[Collected data]
/-- Ticc by cond (R274). -/
def decodeTicc (w : Word) : Instr :=
  match fieldCond w with
  | 0x0#4 => .tn (fieldRs1 w) (fieldTrapOperand w)
  | 0x1#4 => .te (fieldRs1 w) (fieldTrapOperand w)
  | 0x2#4 => .tle (fieldRs1 w) (fieldTrapOperand w)
  | 0x3#4 => .tl (fieldRs1 w) (fieldTrapOperand w)
  | 0x4#4 => .tleu (fieldRs1 w) (fieldTrapOperand w)
  | 0x5#4 => .tcs (fieldRs1 w) (fieldTrapOperand w)
  | 0x6#4 => .tneg (fieldRs1 w) (fieldTrapOperand w)
  | 0x7#4 => .tvs (fieldRs1 w) (fieldTrapOperand w)
  | 0x8#4 => .ta (fieldRs1 w) (fieldTrapOperand w)
  | 0x9#4 => .tne (fieldRs1 w) (fieldTrapOperand w)
  | 0xA#4 => .tg (fieldRs1 w) (fieldTrapOperand w)
  | 0xB#4 => .tge (fieldRs1 w) (fieldTrapOperand w)
  | 0xC#4 => .tgu (fieldRs1 w) (fieldTrapOperand w)
  | 0xD#4 => .tcc (fieldRs1 w) (fieldTrapOperand w)
  | 0xE#4 => .tpos (fieldRs1 w) (fieldTrapOperand w)
  | _ => .tvc (fieldRs1 w) (fieldTrapOperand w) -- 0xF#4, the one value left

/-- FPop1 by opf (R272); every other opf is a row of its own (R281). -/
def decodeFPop1 (w : Word) : Instr :=
  match fieldOpf w with
  | 0x0C4#9 => .fitos (fieldRd w) (fieldRs2 w)
  | 0x0C8#9 => .fitod (fieldRd w) (fieldRs2 w)
  | 0x0CC#9 => .fitoq (fieldRd w) (fieldRs2 w)
  | 0x0D1#9 => .fstoi (fieldRd w) (fieldRs2 w)
  | 0x0D2#9 => .fdtoi (fieldRd w) (fieldRs2 w)
  | 0x0D3#9 => .fqtoi (fieldRd w) (fieldRs2 w)
  | 0x0C9#9 => .fstod (fieldRd w) (fieldRs2 w)
  | 0x0CD#9 => .fstoq (fieldRd w) (fieldRs2 w)
  | 0x0C6#9 => .fdtos (fieldRd w) (fieldRs2 w)
  | 0x0CE#9 => .fdtoq (fieldRd w) (fieldRs2 w)
  | 0x0C7#9 => .fqtos (fieldRd w) (fieldRs2 w)
  | 0x0CB#9 => .fqtod (fieldRd w) (fieldRs2 w)
  | 0x001#9 => .fmovs (fieldRd w) (fieldRs2 w)
  | 0x005#9 => .fnegs (fieldRd w) (fieldRs2 w)
  | 0x009#9 => .fabss (fieldRd w) (fieldRs2 w)
  | 0x029#9 => .fsqrts (fieldRd w) (fieldRs2 w)
  | 0x02A#9 => .fsqrtd (fieldRd w) (fieldRs2 w)
  | 0x02B#9 => .fsqrtq (fieldRd w) (fieldRs2 w)
  | 0x041#9 => .fadds (fieldRd w) (fieldRs1 w) (fieldRs2 w)
  | 0x042#9 => .faddd (fieldRd w) (fieldRs1 w) (fieldRs2 w)
  | 0x043#9 => .faddq (fieldRd w) (fieldRs1 w) (fieldRs2 w)
  | 0x045#9 => .fsubs (fieldRd w) (fieldRs1 w) (fieldRs2 w)
  | 0x046#9 => .fsubd (fieldRd w) (fieldRs1 w) (fieldRs2 w)
  | 0x047#9 => .fsubq (fieldRd w) (fieldRs1 w) (fieldRs2 w)
  | 0x049#9 => .fmuls (fieldRd w) (fieldRs1 w) (fieldRs2 w)
  | 0x04A#9 => .fmuld (fieldRd w) (fieldRs1 w) (fieldRs2 w)
  | 0x04B#9 => .fmulq (fieldRd w) (fieldRs1 w) (fieldRs2 w)
  | 0x069#9 => .fsmuld (fieldRd w) (fieldRs1 w) (fieldRs2 w)
  | 0x06E#9 => .fdmulq (fieldRd w) (fieldRs1 w) (fieldRs2 w)
  | 0x04D#9 => .fdivs (fieldRd w) (fieldRs1 w) (fieldRs2 w)
  | 0x04E#9 => .fdivd (fieldRd w) (fieldRs1 w) (fieldRs2 w)
  | 0x04F#9 => .fdivq (fieldRd w) (fieldRs1 w) (fieldRs2 w)
  | _ => .fpop1Unassigned (fieldRd w) (fieldRs1 w) (fieldOpf w) (fieldRs2 w)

_Exercise brief_: Set down again, word for word, the stretch of records from the line with "0x0CB#9 => .fqtod (fieldRd w) (fieldRs2 w)" to the line with "0x042#9 => .faddd", both of those lines included.

_Task output_:
  | 0x0CB#9 => .fqtod (fieldRd w) (fieldRs2 w)
  | 0x001#9 => .fmovs (fieldRd w) (fieldRs2 w)
  | 0x005#9 => .fnegs (fieldRd w) (fieldRs2 w)
  | 0x009#9 => .fabss (fieldRd w) (fieldRs2 w)
  | 0x029#9 => .fsqrts (fieldRd w) (fieldRs2 w)
  | 0x02A#9 => .fsqrtd (fieldRd w) (fieldRs2 w)
  | 0x02B#9 => .fsqrtq (fieldRd w) (fieldRs2 w)
  | 0x041#9 => .fadds (fieldRd w) (fieldRs1 w) (fieldRs2 w)
  | 0x042#9 => .faddd (fieldRd w) (fieldRs1 w) (fieldRs2 w)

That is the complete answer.